Removal of higher rate relief for pension contributions from 6 April 2011
Some time ago the Labour government announced its intention to remove higher rate relief on the pension contributions of those with high income, broadly £130,000 or more.
This announcement has led to complex rules being introduced from April 2011 onwards, with even more complicated anti-forestalling rules for the years 2009/10 and 2010/11.
Whilst there are no changes to the rules for 2009/10 and 2010/11, the government is looking at simpler ways of achieving a similar result from 2011 via consultation with interested parties.
Provisional research suggests an annual allowance in the region of £30,000 - £45,000 might deliver the necessary tax yield. Relevant issues for the government to consider include:
- options to ensure that basic rate taxpayers are not subject to the restriction and to support cases caused by one-off ‘spikes’ in pension accrual
- how pension accrual in defined benefit schemes would be valued
- whether and how there could be flexibility for individuals over paying any charges that arise
- how compliance and delivery would operate in practice.

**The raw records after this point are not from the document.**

/-! #### islEvent -/

@[simp] theorem islEvent_dtime (i k c r b o : Nat) : (d.islEvent i k c r b o).dtime = d.dtime := (cause_dtime _ _ _).trans (sticky_dtime _ _ _ _ _ _)
@[simp] theorem islEvent_free (i k c r b o : Nat) : (d.islEvent i k c r b o).free = d.free := (cause_free _ _ _).trans (sticky_free _ _ _ _ _ _)
@[simp] theorem islEvent_holdRd (i k c r b o : Nat) : (d.islEvent i k c r b o).holdRd = d.holdRd := (cause_holdRd _ _ _).trans (sticky_holdRd _ _ _ _ _ _)
@[simp] theorem islEvent_holdWr (i k c r b o : Nat) : (d.islEvent i k c r b o).holdWr = d.holdWr := (cause_holdWr _ _ _).trans (sticky_holdWr _ _ _ _ _ _)
@[simp] theorem islEvent_noc (i k c r b o : Nat) : (d.islEvent i k c r b o).noc = d.noc := (cause_noc _ _ _).trans (sticky_noc _ _ _ _ _ _)
@[simp] theorem islEvent_brams (i k c r b o : Nat) : (d.islEvent i k c r b o).brams = d.brams := (cause_brams _ _ _).trans (sticky_brams _ _ _ _ _ _)
@[simp] theorem islEvent_rows (i k c r b o : Nat) : (d.islEvent i k c r b o).rows = d.rows := (cause_rows _ _ _).trans (sticky_rows _ _ _ _ _ _)
@[simp] theorem islEvent_slices (i k c r b o : Nat) : (d.islEvent i k c r b o).slices = d.slices := (cause_slices _ _ _).trans (sticky_slices _ _ _ _ _ _)
@[simp] theorem islEvent_islands (i k c r b o : Nat) : (d.islEvent i k c r b o).islands = d.islands := (cause_islands _ _ _).trans (sticky_islands _ _ _ _ _ _)
@[simp] theorem islEvent_frames (i k c r b o : Nat) : (d.islEvent i k c r b o).frames = d.frames := (cause_frames _ _ _).trans (sticky_frames _ _ _ _ _ _)
@[simp] theorem islEvent_ffs (i k c r b o : Nat) : (d.islEvent i k c r b o).ffs = d.ffs := (cause_ffs _ _ _).trans (sticky_ffs _ _ _ _ _ _)
@[simp] theorem islEvent_ffUpset (i k c r b o : Nat) : (d.islEvent i k c r b o).ffUpset = d.ffUpset := (cause_ffUpset _ _ _).trans (sticky_ffUpset _ _ _ _ _ _)
@[simp] theorem islEvent_transients (i k c r b o : Nat) : (d.islEvent i k c r b o).transients = d.transients := (cause_transients _ _ _).trans (sticky_transients _ _ _ _ _ _)
@[simp] theorem islEvent_regions (i k c r b o : Nat) : (d.islEvent i k c r b o).regions = d.regions := (cause_regions _ _ _).trans (sticky_regions _ _ _ _ _ _)
@[simp] theorem islEvent_catches (i k c r b o : Nat) : (d.islEvent i k c r b o).catches = d.catches := (cause_catches _ _ _).trans (sticky_catches _ _ _ _ _ _)
@[simp] theorem islEvent_pinLevels (i k c r b o : Nat) : (d.islEvent i k c r b o).pinLevels = d.pinLevels := (cause_pinLevels _ _ _).trans (sticky_pinLevels _ _ _ _ _ _)
@[simp] theorem islEvent_pinOut (i k c r b o : Nat) : (d.islEvent i k c r b o).pinOut = d.pinOut := (cause_pinOut _ _ _).trans (sticky_pinOut _ _ _ _ _ _)
@[simp] theorem islEvent_pinEn (i k c r b o : Nat) : (d.islEvent i k c r b o).pinEn = d.pinEn := (cause_pinEn _ _ _).trans (sticky_pinEn _ _ _ _ _ _)
@[simp] theorem islEvent_lanes (i k c r b o : Nat) : (d.islEvent i k c r b o).lanes = d.lanes := (cause_lanes _ _ _).trans (sticky_lanes _ _ _ _ _ _)
@[simp] theorem islEvent_pllMult (i k c r b o : Nat) : (d.islEvent i k c r b o).pllMult = d.pllMult := (cause_pllMult _ _ _).trans (sticky_pllMult _ _ _ _ _ _)
@[simp] theorem islEvent_gcinTerm (i k c r b o : Nat) : (d.islEvent i k c r b o).gcinTerm = d.gcinTerm := (cause_gcinTerm _ _ _).trans (sticky_gcinTerm _ _ _ _ _ _)
@[simp] theorem islEvent_engines (i k c r b o : Nat) : (d.islEvent i k c r b o).engines = d.engines := (cause_engines _ _ _).trans (sticky_engines _ _ _ _ _ _)
@[simp] theorem islEvent_sigs (i k c r b o : Nat) : (d.islEvent i k c r b o).sigs = d.sigs := (cause_sigs _ _ _).trans (sticky_sigs _ _ _ _ _ _)
@[simp] theorem islEvent_grpLast (i k c r b o : Nat) : (d.islEvent i k c r b o).grpLast = d.grpLast := (cause_grpLast _ _ _).trans (sticky_grpLast _ _ _ _ _ _)
@[simp] theorem islEvent_isets (i k c r b o : Nat) : (d.islEvent i k c r b o).isets = d.isets := (cause_isets _ _ _).trans (sticky_isets _ _ _ _ _ _)
@[simp] theorem islEvent_thermTrip (i k c r b o : Nat) : (d.islEvent i k c r b o).thermTrip = d.thermTrip := (cause_thermTrip _ _ _).trans (sticky_thermTrip _ _ _ _ _ _)
@[simp] theorem islEvent_lostQuarters (i k c r b o : Nat) : (d.islEvent i k c r b o).lostQuarters = d.lostQuarters := (cause_lostQuarters _ _ _).trans (sticky_lostQuarters _ _ _ _ _ _)
@[simp] theorem islEvent_lost (i k c r b o : Nat) : (d.islEvent i k c r b o).lost = d.lost := (cause_lost _ _ _).trans (sticky_lost _ _ _ _ _ _)
@[simp] theorem islEvent_standbyEntering (i k c r b o : Nat) : (d.islEvent i k c r b o).standbyEntering = d.standbyEntering := (cause_standbyEntering _ _ _).trans (sticky_standbyEntering _ _ _ _ _ _)
@[simp] theorem islEvent_standbyEmulated (i k c r b o : Nat) : (d.islEvent i k c r b o).standbyEmulated = d.standbyEmulated := (cause_standbyEmulated _ _ _).trans (sticky_standbyEmulated _ _ _ _ _ _)
@[simp] theorem islEvent_standbyLinks (i k c r b o : Nat) : (d.islEvent i k c r b o).standbyLinks = d.standbyLinks := (cause_standbyLinks _ _ _).trans (sticky_standbyLinks _ _ _ _ _ _)
@[simp] theorem islEvent_gcEdges (i k c r b o : Nat) : (d.islEvent i k c r b o).gcEdges = d.gcEdges := (cause_gcEdges _ _ _).trans (sticky_gcEdges _ _ _ _ _ _)
@[simp] theorem islEvent_cfgCache (i k c r b o : Nat) : (d.islEvent i k c r b o).cfgCache = d.cfgCache := (cause_cfgCache _ _ _).trans (sticky_cfgCache _ _ _ _ _ _)
@[simp] theorem islEvent_finished (i k c r b o : Nat) : (d.islEvent i k c r b o).finished = d.finished := (cause_finished _ _ _).trans (sticky_finished _ _ _ _ _ _)
@[simp] theorem islEvent_catchIds (i k c r b o : Nat) : (d.islEvent i k c r b o).catchIds = d.catchIds := (cause_catchIds _ _ _).trans (sticky_catchIds _ _ _ _ _ _)
@[simp] theorem islEvent_drams (i k c r b o : Nat) : (d.islEvent i k c r b o).drams = d.drams := (cause_drams _ _ _).trans (sticky_drams _ _ _ _ _ _)
@[simp] theorem islEvent_isetNext (i k c r b o : Nat) : (d.islEvent i k c r b o).isetNext = d.isetNext := (cause_isetNext _ _ _).trans (sticky_isetNext _ _ _ _ _ _)
@[simp] theorem islEvent_links (i k c r b o : Nat) : (d.islEvent i k c r b o).links = d.links := (cause_links _ _ _).trans (sticky_links _ _ _ _ _ _)
@[simp] theorem islEvent_linkIds (i k c r b o : Nat) : (d.islEvent i k c r b o).linkIds = d.linkIds := (cause_linkIds _ _ _).trans (sticky_linkIds _ _ _ _ _ _)
@[simp] theorem islEvent_linkChans (i k c r b o : Nat) : (d.islEvent i k c r b o).linkChans = d.linkChans := (cause_linkChans _ _ _).trans (sticky_linkChans _ _ _ _ _ _)
@[simp] theorem islEvent_ppm (i k c r b o : Nat) : (d.islEvent i k c r b o).ppm = d.ppm := (cause_ppm _ _ _).trans (sticky_ppm _ _ _ _ _ _)
@[simp] theorem islEvent_tickFrac (i k c r b o : Nat) : (d.islEvent i k c r b o).tickFrac = d.tickFrac := (cause_tickFrac _ _ _).trans (sticky_tickFrac _ _ _ _ _ _)
@[simp] theorem islEvent_goodMeans (i k c r b o : Nat) : (d.islEvent i k c r b o).goodMeans = d.goodMeans := (cause_goodMeans _ _ _).trans (sticky_goodMeans _ _ _ _ _ _)
@[simp] theorem islEvent_crewCmds (i k c r b o : Nat) : (d.islEvent i k c r b o).crewCmds = d.crewCmds := (cause_crewCmds _ _ _).trans (sticky_crewCmds _ _ _ _ _ _)
@[simp] theorem islEvent_crewId (i k c r b o : Nat) : (d.islEvent i k c r b o).crewId = d.crewId := (cause_crewId _ _ _).trans (sticky_crewId _ _ _ _ _ _)
@[simp] theorem islEvent_epochWait (i k c r b o : Nat) : (d.islEvent i k c r b o).epochWait = d.epochWait := (cause_epochWait _ _ _).trans (sticky_epochWait _ _ _ _ _ _)
@[simp] theorem islEvent_tenants (i k c r b o : Nat) : (d.islEvent i k c r b o).tenants = d.tenants := (cause_tenants _ _ _).trans (sticky_tenants _ _ _ _ _ _)
@[simp] theorem islEvent_pmeEn (i k c r b o : Nat) : (d.islEvent i k c r b o).pmeEn = d.pmeEn := (cause_pmeEn _ _ _).trans (sticky_pmeEn _ _ _ _ _ _)
@[simp] theorem islEvent_vfEn (i k c r b o : Nat) : (d.islEvent i k c r b o).vfEn = d.vfEn := (cause_vfEn _ _ _).trans (sticky_vfEn _ _ _ _ _ _)
@[simp] theorem islEvent_vecs (i k c r b o : Nat) : (d.islEvent i k c r b o).vecs = d.vecs := (cause_vecs _ _ _).trans (sticky_vecs _ _ _ _ _ _)
@[simp] theorem islEvent_chans (i k c r b o : Nat) : (d.islEvent i k c r b o).chans = d.chans := (cause_chans _ _ _).trans (sticky_chans _ _ _ _ _ _)
@[simp] theorem islEvent_hostAccs (i k c r b o : Nat) : (d.islEvent i k c r b o).hostAccs = d.hostAccs := (cause_hostAccs _ _ _).trans (sticky_hostAccs _ _ _ _ _ _)
@[simp] theorem islEvent_hifUses (i k c r b o : Nat) : (d.islEvent i k c r b o).hifUses = d.hifUses := (cause_hifUses _ _ _).trans (sticky_hifUses _ _ _ _ _ _)
@[simp] theorem islEvent_bar2Waits (i k c r b o : Nat) : (d.islEvent i k c r b o).bar2Waits = d.bar2Waits := (cause_bar2Waits _ _ _).trans (sticky_bar2Waits _ _ _ _ _ _)
@[simp] theorem islEvent_hostTurns (i k c r b o : Nat) : (d.islEvent i k c r b o).hostTurns = d.hostTurns := (cause_hostTurns _ _ _).trans (sticky_hostTurns _ _ _ _ _ _)
@[simp] theorem islEvent_hostLast (i k c r b o : Nat) : (d.islEvent i k c r b o).hostLast = d.hostLast := (cause_hostLast _ _ _).trans (sticky_hostLast _ _ _ _ _ _)
@[simp] theorem islEvent_evlog (i k c r b o : Nat) : (d.islEvent i k c r b o).evlog = d.evlog := (cause_evlog _ _ _).trans (sticky_evlog _ _ _ _ _ _)
@[simp] theorem islEvent_wipes (i k c r b o : Nat) : (d.islEvent i k c r b o).wipes = d.wipes := (cause_wipes _ _ _).trans (sticky_wipes _ _ _ _ _ _)
@[simp] theorem islEvent_fills (i k c r b o : Nat) : (d.islEvent i k c r b o).fills = d.fills := (cause_fills _ _ _).trans (sticky_fills _ _ _ _ _ _)
@[simp] theorem islEvent_unfilled (i k c r b o : Nat) : (d.islEvent i k c r b o).unfilled = d.unfilled := (cause_unfilled _ _ _).trans (sticky_unfilled _ _ _ _ _ _)
@[simp] theorem islEvent_roleImg (i k c r b o : Nat) : (d.islEvent i k c r b o).roleImg = d.roleImg := (cause_roleImg _ _ _).trans (sticky_roleImg _ _ _ _ _ _)
@[simp] theorem islEvent_svcTest (i k c r b o : Nat) : (d.islEvent i k c r b o).svcTest = d.svcTest := (cause_svcTest _ _ _).trans (sticky_svcTest _ _ _ _ _ _)
@[simp] theorem islEvent_svcPass (i k c r b o : Nat) : (d.islEvent i k c r b o).svcPass = d.svcPass := (cause_svcPass _ _ _).trans (sticky_svcPass _ _ _ _ _ _)
@[simp] theorem islEvent_roots (i k c r b o : Nat) : (d.islEvent i k c r b o).roots = d.roots := (cause_roots _ _ _).trans (sticky_roots _ _ _ _ _ _)
@[simp] theorem islEvent_sealKeys (i k c r b o : Nat) : (d.islEvent i k c r b o).sealKeys = d.sealKeys := (cause_sealKeys _ _ _).trans (sticky_sealKeys _ _ _ _ _ _)
@[simp] theorem islEvent_sealQ (i k c r b o : Nat) : (d.islEvent i k c r b o).sealQ = d.sealQ := (cause_sealQ _ _ _).trans (sticky_sealQ _ _ _ _ _ _)
@[simp] theorem islEvent_sealOut (i k c r b o : Nat) : (d.islEvent i k c r b o).sealOut = d.sealOut := (cause_sealOut _ _ _).trans (sticky_sealOut _ _ _ _ _ _)
@[simp] theorem islEvent_sealLast (i k c r b o : Nat) : (d.islEvent i k c r b o).sealLast = d.sealLast := (cause_sealLast _ _ _).trans (sticky_sealLast _ _ _ _ _ _)
@[simp] theorem islEvent_versions (i k c r b o : Nat) : (d.islEvent i k c r b o).versions = d.versions := (cause_versions _ _ _).trans (sticky_versions _ _ _ _ _ _)
@[simp] theorem islEvent_grants (i k c r b o : Nat) : (d.islEvent i k c r b o).grants = d.grants := (cause_grants _ _ _).trans (sticky_grants _ _ _ _ _ _)
@[simp] theorem islEvent_battery (i k c r b o : Nat) : (d.islEvent i k c r b o).battery = d.battery := (cause_battery _ _ _).trans (sticky_battery _ _ _ _ _ _)
@[simp] theorem islEvent_fuseKey (i k c r b o : Nat) : (d.islEvent i k c r b o).fuseKey = d.fuseKey := (cause_fuseKey _ _ _).trans (sticky_fuseKey _ _ _ _ _ _)
@[simp] theorem islEvent_fuseKeyOk (i k c r b o : Nat) : (d.islEvent i k c r b o).fuseKeyOk = d.fuseKeyOk := (cause_fuseKeyOk _ _ _).trans (sticky_fuseKeyOk _ _ _ _ _ _)
@[simp] theorem islEvent_load (i k c r b o : Nat) : (d.islEvent i k c r b o).load = d.load := (cause_load _ _ _).trans (sticky_load _ _ _ _ _ _)
@[simp] theorem islEvent_awaitHost (i k c r b o : Nat) : (d.islEvent i k c r b o).awaitHost = d.awaitHost := (cause_awaitHost _ _ _).trans (sticky_awaitHost _ _ _ _ _ _)
@[simp] theorem islEvent_bootTries (i k c r b o : Nat) : (d.islEvent i k c r b o).bootTries = d.bootTries := (cause_bootTries _ _ _).trans (sticky_bootTries _ _ _ _ _ _)
@[simp] theorem islEvent_cfgDone (i k c r b o : Nat) : (d.islEvent i k c r b o).cfgDone = d.cfgDone := (cause_cfgDone _ _ _).trans (sticky_cfgDone _ _ _ _ _ _)
@[simp] theorem islEvent_flashCmd (i k c r b o : Nat) : (d.islEvent i k c r b o).flashCmd = d.flashCmd := (cause_flashCmd _ _ _).trans (sticky_flashCmd _ _ _ _ _ _)
@[simp] theorem islEvent_wakeQueue (i k c r b o : Nat) : (d.islEvent i k c r b o).wakeQueue = d.wakeQueue := (cause_wakeQueue _ _ _).trans (sticky_wakeQueue _ _ _ _ _ _)
@[simp] theorem islEvent_jtag (i k c r b o : Nat) : (d.islEvent i k c r b o).jtag = d.jtag := (cause_jtag _ _ _).trans (sticky_jtag _ _ _ _ _ _)
@[simp] theorem islEvent_apTag (i k c r b o : Nat) : (d.islEvent i k c r b o).apTag = d.apTag := (cause_apTag _ _ _).trans (sticky_apTag _ _ _ _ _ _)
@[simp] theorem islEvent_stateWait (i k c r b o : Nat) : (d.islEvent i k c r b o).stateWait = d.stateWait := (cause_stateWait _ _ _).trans (sticky_stateWait _ _ _ _ _ _)
@[simp] theorem islEvent_wakeWait (i k c r b o : Nat) : (d.islEvent i k c r b o).wakeWait = d.wakeWait := (cause_wakeWait _ _ _).trans (sticky_wakeWait _ _ _ _ _ _)
@[simp] theorem islEvent_xtrgWait (i k c r b o : Nat) : (d.islEvent i k c r b o).xtrgWait = d.xtrgWait := (cause_xtrgWait _ _ _).trans (sticky_xtrgWait _ _ _ _ _ _)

Requirement to buy an annuity
From April 2011 the rules that create an obligation to purchase an annuity by age 75 will be replaced with age 77. A consultation on the detail of this change will be launched in the near future.
Furnished Holiday Lettings
The tax treatment of Furnished Holiday Lettings (FHL) has been advantageous for many years. Provided that certain conditions are met, FHL are treated as a trade. This can be preferable to the tax regime for normal let property in a number of specific areas, as the rules and reliefs for trades are often more generous.
The government has announced that these rules will continue unchanged for 2010/11, with a consultation into possible future changes starting in the summer.